To use Oracle Cloud Infrastructure, you must be granted security access in a policy  by an administrator. This access is required whether you're using the Console or the REST API with an SDK, CLI, or other tool. If you get a message that you don’t have permission or are unauthorized, verify with your administrator what type of access you have and which compartment  you should work in.

For administrators: The policy in Let users create, manage, and delete file systems allows users to manage mount targets. Since mount targets are network endpoints, users must also have "use" permissions for VNICs, private IPs, private DNS zones, and subnets to create or delete a mount target. See the Policy Reference for more information.

If you're new to policies, see Getting Started with Policies and Common Policies.

Tagging Resources

You can apply tags to your resources to help you organize them according to your business needs. You can apply tags at the time you create a resource, or you can update the resource later with the desired tags. For general information about applying tags, see Resource Tags.

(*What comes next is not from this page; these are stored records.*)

/-! ### Block Glb -/

/-- GLB_ID.PART (Table 19-15). -/
def F.GLB_ID_PART : Fld := ⟨0x0, 0x0, 0x0, 16, 16⟩
/-- GLB_ID.REV (Table 19-15). -/
def F.GLB_ID_REV : Fld := ⟨0x0, 0x0, 0x0, 8, 8⟩
/-- GLB_ID (Table 19-15). -/
def R.GLB_ID : RegD :=
  { base := 0x0, s1 := 0x0, n1 := 1, s2 := 0x0, n2 := 1, reset := 0x3296B000,
    fields := [⟨16, 16, .ro, []⟩, ⟨8, 8, .ro, []⟩] }
/-- GLB_CAPS.PORTS (Table 19-16). -/
def F.GLB_CAPS_PORTS : Fld := ⟨0x4, 0x0, 0x0, 24, 8⟩
/-- GLB_CAPS.PIPES (Table 19-16). -/
def F.GLB_CAPS_PIPES : Fld := ⟨0x4, 0x0, 0x0, 20, 4⟩
/-- GLB_CAPS.STREAMS (Table 19-16). -/
def F.GLB_CAPS_STREAMS : Fld := ⟨0x4, 0x0, 0x0, 16, 4⟩
/-- GLB_CAPS.SLICES (Table 19-16). -/
def F.GLB_CAPS_SLICES : Fld := ⟨0x4, 0x0, 0x0, 8, 8⟩
/-- GLB_CAPS.WINDOWS (Table 19-16). -/
def F.GLB_CAPS_WINDOWS : Fld := ⟨0x4, 0x0, 0x0, 0, 8⟩
/-- GLB_CAPS (Table 19-16). -/
def R.GLB_CAPS : RegD :=
  { base := 0x4, s1 := 0x0, n1 := 1, s2 := 0x0, n2 := 1, reset := 0x20080810,
    fields := [⟨24, 8, .ro, []⟩, ⟨20, 4, .ro, []⟩, ⟨16, 4, .ro, []⟩, ⟨8, 8, .ro, []⟩, ⟨0, 8, .ro, []⟩] }
/-- GLB_DIEID_LO.DIEID (Table 19-17). -/
def F.GLB_DIEID_LO_DIEID : Fld := ⟨0x8, 0x0, 0x0, 0, 32⟩
/-- GLB_DIEID_LO (Table 19-17). -/
def R.GLB_DIEID_LO : RegD :=
  { base := 0x8, s1 := 0x0, n1 := 1, s2 := 0x0, n2 := 1, reset := 0x0,
    fields := [⟨0, 32, .ro, []⟩] }
/-- GLB_DIEID_HI.DIEID (Table 19-17). -/
def F.GLB_DIEID_HI_DIEID : Fld := ⟨0xC, 0x0, 0x0, 0, 32⟩
/-- GLB_DIEID_HI (Table 19-17). -/
def R.GLB_DIEID_HI : RegD :=
  { base := 0xC, s1 := 0x0, n1 := 1, s2 := 0x0, n2 := 1, reset := 0x0,
    fields := [⟨0, 32, .ro, []⟩] }
/-- GLB_ROMVER.ROMVER (Table 19-17). -/
def F.GLB_ROMVER_ROMVER : Fld := ⟨0x10, 0x0, 0x0, 0, 16⟩
/-- GLB_ROMVER (Table 19-17). -/
def R.GLB_ROMVER : RegD :=
  { base := 0x10, s1 := 0x0, n1 := 1, s2 := 0x0, n2 := 1, reset := 0x1,
    fields := [⟨0, 16, .ro, []⟩] }
/-- GLB_LOCK.LOCK (Table 19-18). -/
def F.GLB_LOCK_LOCK : Fld := ⟨0x20, 0x0, 0x0, 0, 1⟩
/-- GLB_LOCK (Table 19-18). -/
def R.GLB_LOCK : RegD :=
  { base := 0x20, s1 := 0x0, n1 := 1, s2 := 0x0, n2 := 1, reset := 0x0,
    fields := [⟨0, 1, .w1s, []⟩] }
/-- GLB_OWNSEL.RESOURCE (Table 1-9). -/
def F.GLB_OWNSEL_RESOURCE : Fld := ⟨0x40, 0x0, 0x0, 0, 8⟩
/-- GLB_OWNSEL (Table 1-9). -/
def R.GLB_OWNSEL : RegD :=
  { base := 0x40, s1 := 0x0, n1 := 1, s2 := 0x0, n2 := 1, reset := 0x0,
    fields := [⟨0, 8, .rw, [(0, 1), (16, 31), (32, 63), (64, 71), (80, 80)]⟩] }
/-- GLB_OWNER.RESOURCE (Table own2). -/
def F.GLB_OWNER_RESOURCE : Fld := ⟨0x44, 0x0, 0x0, 8, 8⟩
/-- GLB_OWNER.OWNER (Table own2). -/
def F.GLB_OWNER_OWNER : Fld := ⟨0x44, 0x0, 0x0, 0, 8⟩
/-- GLB_OWNER (Table own2). -/
def R.GLB_OWNER : RegD :=
  { base := 0x44, s1 := 0x0, n1 := 1, s2 := 0x0, n2 := 1, reset := 0x0,
    fields := [⟨8, 8, .ro, []⟩, ⟨0, 8, .ro, []⟩] }
/-- GLB_CLAIM.VALID (Table 1-11). -/
def F.GLB_CLAIM_VALID : Fld := ⟨0x48, 0x0, 0x0, 31, 1⟩
/-- GLB_CLAIM.RESOURCE (Table 1-11). -/
def F.GLB_CLAIM_RESOURCE : Fld := ⟨0x48, 0x0, 0x0, 16, 8⟩
/-- GLB_CLAIM.CLAIMANT (Table 1-11). -/
def F.GLB_CLAIM_CLAIMANT : Fld := ⟨0x48, 0x0, 0x0, 8, 8⟩
/-- GLB_CLAIM.OWNER (Table 1-11). -/
def F.GLB_CLAIM_OWNER : Fld := ⟨0x48, 0x0, 0x0, 0, 8⟩
/-- GLB_CLAIM (Table 1-11). -/
def R.GLB_CLAIM : RegD :=
  { base := 0x48, s1 := 0x0, n1 := 1, s2 := 0x0, n2 := 1, reset := 0x0,
    fields := [⟨31, 1, .w1c, []⟩, ⟨16, 8, .ro, []⟩, ⟨8, 8, .ro, []⟩, ⟨0, 8, .ro, []⟩] }
/-- GLB_CLAIMCNT.COUNT (Table 1-12). -/
def F.GLB_CLAIMCNT_COUNT : Fld := ⟨0x4C, 0x0, 0x0, 0, 32⟩
/-- GLB_CLAIMCNT (Table 1-12). -/
def R.GLB_CLAIMCNT : RegD :=
  { base := 0x4C, s1 := 0x0, n1 := 1, s2 := 0x0, n2 := 1, reset := 0x0,
    fields := [⟨0, 32, .rc, []⟩] }
/-- GLB_FATAL.VALID (Table 17-15). -/
def F.GLB_FATAL_VALID : Fld := ⟨0x80, 0x0, 0x0, 31, 1⟩
/-- GLB_FATAL.CAUSE (Table 17-15). -/
def F.GLB_FATAL_CAUSE : Fld := ⟨0x80, 0x0, 0x0, 16, 4⟩
/-- GLB_FATAL.DETAIL (Table 17-15). -/
def F.GLB_FATAL_DETAIL : Fld := ⟨0x80, 0x0, 0x0, 0, 16⟩
/-- GLB_FATAL (Table 17-15). -/
def R.GLB_FATAL : RegD :=
  { base := 0x80, s1 := 0x0, n1 := 1, s2 := 0x0, n2 := 1, reset := 0x0,
    fields := [⟨31, 1, .ro, []⟩, ⟨16, 4, .ro, []⟩, ⟨0, 16, .ro, []⟩] }
/-- GLB_FATALT_LO.T (Table 17-15). -/
def F.GLB_FATALT_LO_T : Fld := ⟨0x84, 0x0, 0x0, 0, 32⟩
/-- GLB_FATALT_LO (Table 17-15). -/
def R.GLB_FATALT_LO : RegD :=
  { base := 0x84, s1 := 0x0, n1 := 1, s2 := 0x0, n2 := 1, reset := 0x0,
    fields := [⟨0, 32, .ro, []⟩] }
/-- GLB_FATALT_HI.T (Table 17-15). -/
def F.GLB_FATALT_HI_T : Fld := ⟨0x88, 0x0, 0x0, 0, 32⟩
/-- GLB_FATALT_HI (Table 17-15). -/
def R.GLB_FATALT_HI : RegD :=
  { base := 0x88, s1 := 0x0, n1 := 1, s2 := 0x0, n2 := 1, reset := 0x0,
    fields := [⟨0, 32, .ro, []⟩] }
/-- GLB_CAIRNCFG.DEST (Table 17-16). -/
def F.GLB_CAIRNCFG_DEST : Fld := ⟨0x8C, 0x0, 0x0, 31, 1⟩
/-- GLB_CAIRNCFG.FALLBACK (Table 17-16). -/
def F.GLB_CAIRNCFG_FALLBACK : Fld := ⟨0x8C, 0x0, 0x0, 30, 1⟩
/-- GLB_CAIRNCFG.TMO (Table 17-16). -/
def F.GLB_CAIRNCFG_TMO : Fld := ⟨0x8C, 0x0, 0x0, 16, 8⟩
/-- GLB_CAIRNCFG (Table 17-16). -/
def R.GLB_CAIRNCFG : RegD :=
  { base := 0x8C, s1 := 0x0, n1 := 1, s2 := 0x0, n2 := 1, reset := 0xC80000,
    fields := [⟨31, 1, .rwl, []⟩, ⟨30, 1, .rwl, []⟩, ⟨16, 8, .rwl, [(1, 255)]⟩] }
/-- GLB_CAIRNADDR_LO.ADDR (Table 17-16). -/
def F.GLB_CAIRNADDR_LO_ADDR : Fld := ⟨0x90, 0x0, 0x0, 0, 32⟩
/-- GLB_CAIRNADDR_LO (Table 17-16). -/
def R.GLB_CAIRNADDR_LO : RegD :=
  { base := 0x90, s1 := 0x0, n1 := 1, s2 := 0x0, n2 := 1, reset := 0x0,
    fields := [⟨0, 32, .rwl, []⟩] }
/-- GLB_CAIRNADDR_HI.ADDR (Table 17-16). -/
def F.GLB_CAIRNADDR_HI_ADDR : Fld := ⟨0x94, 0x0, 0x0, 0, 32⟩
/-- GLB_CAIRNADDR_HI (Table 17-16). -/
def R.GLB_CAIRNADDR_HI : RegD :=
  { base := 0x94, s1 := 0x0, n1 := 1, s2 := 0x0, n2 := 1, reset := 0x0,
    fields := [⟨0, 32, .rwl, []⟩] }
/-- GLB_CAIRNFLASH.FLASH (Table 17-16). -/
def F.GLB_CAIRNFLASH_FLASH : Fld := ⟨0x9C, 0x0, 0x0, 0, 32⟩
/-- GLB_CAIRNFLASH (Table 17-16). -/
def R.GLB_CAIRNFLASH : RegD :=
  { base := 0x9C, s1 := 0x0, n1 := 1, s2 := 0x0, n2 := 1, reset := 0x0,
    fields := [⟨0, 32, .rwl, []⟩] }
/-- GLB_CAIRNSTAT.DONE (Table 17-17). -/
def F.GLB_CAIRNSTAT_DONE : Fld := ⟨0x98, 0x0, 0x0, 31, 1⟩
/-- GLB_CAIRNSTAT.DECLARE (Table 17-17). -/
def F.GLB_CAIRNSTAT_DECLARE : Fld := ⟨0x98, 0x0, 0x0, 30, 1⟩
/-- GLB_CAIRNSTAT.TIMEDOUT (Table 17-17). -/
def F.GLB_CAIRNSTAT_TIMEDOUT : Fld := ⟨0x98, 0x0, 0x0, 29, 1⟩
/-- GLB_CAIRNSTAT.LASTCAUSE (Table 17-17). -/
def F.GLB_CAIRNSTAT_LASTCAUSE : Fld := ⟨0x98, 0x0, 0x0, 24, 4⟩
/-- GLB_CAIRNSTAT.LASTLEN (Table 17-17). -/
def F.GLB_CAIRNSTAT_LASTLEN : Fld := ⟨0x98, 0x0, 0x0, 0, 16⟩
/-- GLB_CAIRNSTAT (Table 17-17). -/
def R.GLB_CAIRNSTAT : RegD :=
  { base := 0x98, s1 := 0x0, n1 := 1, s2 := 0x0, n2 := 1, reset := 0x0,
    fields := [⟨31, 1, .w1s, []⟩, ⟨30, 1, .w1s, []⟩, ⟨29, 1, .ro, []⟩, ⟨24, 4, .ro, []⟩, ⟨0, 16, .ro, []⟩] }
/-- GLB_DBG.LOCKED (Table 17-17). -/
def F.GLB_DBG_LOCKED : Fld := ⟨0xA0, 0x0, 0x0, 31, 1⟩
/-- GLB_DBG (Table 17-17). -/
def R.GLB_DBG : RegD :=
  { base := 0xA0, s1 := 0x0, n1 := 1, s2 := 0x0, n2 := 1, reset := 0x0,
    fields := [⟨31, 1, .ro, []⟩] }
/-- GLB_STRAP.STRAP (Table 18-7). -/
def F.GLB_STRAP_STRAP : Fld := ⟨0x100, 0x0, 0x0, 0, 8⟩
/-- GLB_STRAP (Table 18-7). -/
def R.GLB_STRAP : RegD :=
  { base := 0x100, s1 := 0x0, n1 := 1, s2 := 0x0, n2 := 1, reset := 0x0,
    fields := [⟨0, 8, .ro, []⟩] }
/-- GLB_RSTCAUSE.STBY (Table 18-7). -/
def F.GLB_RSTCAUSE_STBY : Fld := ⟨0x104, 0x0, 0x0, 5, 1⟩
/-- GLB_RSTCAUSE.CHIP (Table 18-7). -/
def F.GLB_RSTCAUSE_CHIP : Fld := ⟨0x104, 0x0, 0x0, 4, 1⟩
/-- GLB_RSTCAUSE.CAIRN (Table 18-7). -/
def F.GLB_RSTCAUSE_CAIRN : Fld := ⟨0x104, 0x0, 0x0, 3, 1⟩
/-- GLB_RSTCAUSE.WDT (Table 18-7). -/
def F.GLB_RSTCAUSE_WDT : Fld := ⟨0x104, 0x0, 0x0, 2, 1⟩
/-- GLB_RSTCAUSE.PIN (Table 18-7). -/
def F.GLB_RSTCAUSE_PIN : Fld := ⟨0x104, 0x0, 0x0, 1, 1⟩
/-- GLB_RSTCAUSE.POR (Table 18-7). -/
def F.GLB_RSTCAUSE_POR : Fld := ⟨0x104, 0x0, 0x0, 0, 1⟩
/-- GLB_RSTCAUSE (Table 18-7). -/
def R.GLB_RSTCAUSE : RegD :=
  { base := 0x104, s1 := 0x0, n1 := 1, s2 := 0x0, n2 := 1, reset := 0x0,
    fields := [⟨5, 1, .w1c, []⟩, ⟨4, 1, .w1c, []⟩, ⟨3, 1, .w1c, []⟩, ⟨2, 1, .w1c, []⟩, ⟨1, 1, .w1c, []⟩, ⟨0, 1, .w1c, []⟩] }
/-- GLB_BOOTSTAT.SLOT (Table 18-8). -/
def F.GLB_BOOTSTAT_SLOT : Fld := ⟨0x108, 0x0, 0x0, 31, 1⟩
/-- GLB_BOOTSTAT.HOSTLOAD (Table 18-8). -/
def F.GLB_BOOTSTAT_HOSTLOAD : Fld := ⟨0x108, 0x0, 0x0, 30, 1⟩
/-- GLB_BOOTSTAT.UNANCHORED (Table 18-8). -/
def F.GLB_BOOTSTAT_UNANCHORED : Fld := ⟨0x108, 0x0, 0x0, 29, 1⟩
/-- GLB_BOOTSTAT.CFGERR (Table 18-8). -/
def F.GLB_BOOTSTAT_CFGERR : Fld := ⟨0x108, 0x0, 0x0, 28, 1⟩
/-- GLB_BOOTSTAT.SVN (Table 18-8). -/
def F.GLB_BOOTSTAT_SVN : Fld := ⟨0x108, 0x0, 0x0, 16, 8⟩
/-- GLB_BOOTSTAT.ROLLBACK (Table 18-8). -/
def F.GLB_BOOTSTAT_ROLLBACK : Fld := ⟨0x108, 0x0, 0x0, 0, 7⟩
/-- GLB_BOOTSTAT (Table 18-8). -/
def R.GLB_BOOTSTAT : RegD :=
  { base := 0x108, s1 := 0x0, n1 := 1, s2 := 0x0, n2 := 1, reset := 0x0,
    fields := [⟨31, 1, .ro, []⟩, ⟨30, 1, .ro, []⟩, ⟨29, 1, .ro, []⟩, ⟨28, 1, .ro, []⟩, ⟨16, 8, .ro, []⟩, ⟨0, 7, .ro, []⟩] }
/-- GLB_WDT.EN (Table 18-8). -/
def F.GLB_WDT_EN : Fld := ⟨0x10C, 0x0, 0x0, 31, 1⟩
/-- GLB_WDT.KICK (Table 18-8). -/
def F.GLB_WDT_KICK : Fld := ⟨0x10C, 0x0, 0x0, 30, 1⟩
/-- GLB_WDT.CHIPRST (Table 18-8). -/
def F.GLB_WDT_CHIPRST : Fld := ⟨0x10C, 0x0, 0x0, 29, 1⟩
/-- GLB_WDT.TMO (Table 18-8). -/
def F.GLB_WDT_TMO : Fld := ⟨0x10C, 0x0, 0x0, 0, 16⟩
/-- GLB_WDT (Table 18-8). -/
def R.GLB_WDT : RegD :=
  { base := 0x10C, s1 := 0x0, n1 := 1, s2 := 0x0, n2 := 1, reset := 0xC8,
    fields := [⟨31, 1, .w1s, []⟩, ⟨30, 1, .wo, []⟩, ⟨29, 1, .wo, []⟩, ⟨0, 16, .rw, [(1, 65535)]⟩] }
/-- GLB_SCRATCH.SCRATCH (Table 18-9). -/
def F.GLB_SCRATCH_SCRATCH : Fld := ⟨0x140, 0x4, 0x0, 0, 32⟩
/-- GLB_SCRATCH (Table 18-9). -/
def R.GLB_SCRATCH : RegD :=
  { base := 0x140, s1 := 0x4, n1 := 16, s2 := 0x0, n2 := 1, reset := 0x0,
    fields := [⟨0, 32, .rw, []⟩] }
/-- GLB_LOADCTL.GO (Table 18-9). -/
def F.GLB_LOADCTL_GO : Fld := ⟨0x1C0, 0x0, 0x0, 31, 1⟩
/-- GLB_LOADCTL.ERR (Table 18-9). -/
def F.GLB_LOADCTL_ERR : Fld := ⟨0x1C0, 0x0, 0x0, 30, 1⟩
/-- GLB_LOADCTL (Table 18-9). -/
def R.GLB_LOADCTL : RegD :=
  { base := 0x1C0, s1 := 0x0, n1 := 1, s2 := 0x0, n2 := 1, reset := 0x0,
    fields := [⟨31, 1, .wo, []⟩, ⟨30, 1, .w1c, []⟩] }
/-- GLB_LOADDATA.DATA (Table 18-9). -/
def F.GLB_LOADDATA_DATA : Fld := ⟨0x1C4, 0x0, 0x0, 0, 32⟩
/-- GLB_LOADDATA (Table 18-9). -/
def R.GLB_LOADDATA : RegD :=
  { base := 0x1C4, s1 := 0x0, n1 := 1, s2 := 0x0, n2 := 1, reset := 0x0,
    fields := [⟨0, 32, .wo, []⟩] }
/-- GLB_OTPCMD.GO (Table 18-10). -/
def F.GLB_OTPCMD_GO : Fld := ⟨0x180, 0x0, 0x0, 31, 1⟩
/-- GLB_OTPCMD.OP (Table 18-10). -/
def F.GLB_OTPCMD_OP : Fld := ⟨0x180, 0x0, 0x0, 30, 1⟩
/-- GLB_OTPCMD.KEY (Table 18-10). -/
def F.GLB_OTPCMD_KEY : Fld := ⟨0x180, 0x0, 0x0, 8, 8⟩
/-- GLB_OTPCMD.ITEM (Table 18-10). -/
def F.GLB_OTPCMD_ITEM : Fld := ⟨0x180, 0x0, 0x0, 0, 4⟩
/-- GLB_OTPCMD (Table 18-10). -/
def R.GLB_OTPCMD : RegD :=
  { base := 0x180, s1 := 0x0, n1 := 1, s2 := 0x0, n2 := 1, reset := 0x0,
    fields := [⟨31, 1, .wo, []⟩, ⟨30, 1, .rw, []⟩, ⟨8, 8, .wo, []⟩, ⟨0, 4, .rw, [(1, 12)]⟩] }
/-- GLB_OTPSTAT.BUSY (Table 18-10). -/
def F.GLB_OTPSTAT_BUSY : Fld := ⟨0x184, 0x0, 0x0, 31, 1⟩
/-- GLB_OTPSTAT.ERR (Table 18-10). -/
def F.GLB_OTPSTAT_ERR : Fld := ⟨0x184, 0x0, 0x0, 30, 1⟩
/-- GLB_OTPSTAT.SECBOOT (Table 18-10). -/
def F.GLB_OTPSTAT_SECBOOT : Fld := ⟨0x184, 0x0, 0x0, 17, 1⟩
/-- GLB_OTPSTAT.REVOKE (Table 18-10). -/
def F.GLB_OTPSTAT_REVOKE : Fld := ⟨0x184, 0x0, 0x0, 13, 4⟩
/-- GLB_OTPSTAT.PROG (Table 18-10). -/
def F.GLB_OTPSTAT_PROG : Fld := ⟨0x184, 0x0, 0x0, 1, 12⟩
/-- GLB_OTPSTAT (Table 18-10). -/
def R.GLB_OTPSTAT : RegD :=
  { base := 0x184, s1 := 0x0, n1 := 1, s2 := 0x0, n2 := 1, reset := 0x0,
    fields := [⟨31, 1, .ro, []⟩, ⟨30, 1, .w1c, []⟩, ⟨17, 1, .ro, []⟩, ⟨13, 4, .ro, []⟩, ⟨1, 12, .ro, []⟩] }
/-- GLB_OTPDATA.DATA (Table 18-10). -/
def F.GLB_OTPDATA_DATA : Fld := ⟨0x1A0, 0x4, 0x0, 0, 32⟩
/-- GLB_OTPDATA (Table 18-10). -/
def R.GLB_OTPDATA : RegD :=
  { base := 0x1A0, s1 := 0x4, n1 := 8, s2 := 0x0, n2 := 1, reset := 0x0,
    fields := [⟨0, 32, .rw, []⟩] }
/-- The registers of block Glb. -/
def regsGlb : List RegD :=
  [R.GLB_ID, R.GLB_CAPS, R.GLB_DIEID_LO, R.GLB_DIEID_HI, R.GLB_ROMVER, R.GLB_LOCK, R.GLB_OWNSEL, R.GLB_OWNER, R.GLB_CLAIM, R.GLB_CLAIMCNT, R.GLB_FATAL, R.GLB_FATALT_LO, R.GLB_FATALT_HI, R.GLB_CAIRNCFG, R.GLB_CAIRNADDR_LO, R.GLB_CAIRNADDR_HI, R.GLB_CAIRNFLASH, R.GLB_CAIRNSTAT, R.GLB_DBG, R.GLB_STRAP, R.GLB_RSTCAUSE, R.GLB_BOOTSTAT, R.GLB_WDT, R.GLB_SCRATCH, R.GLB_LOADCTL, R.GLB_LOADDATA, R.GLB_OTPCMD, R.GLB_OTPSTAT, R.GLB_OTPDATA]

Moving Mount Targets to a Different Compartment

You can move mount targets from one compartment to another. When you move a mount target to a new compartment, its associated export set and exports move with it. After you move the mount target to the new compartment, inherent policies apply immediately and affect access to the mount target, export set, and exports through the Console. Moving these resources doesn't affect access to file systems and snapshots from mounted instances. For more information, see Managing Compartments.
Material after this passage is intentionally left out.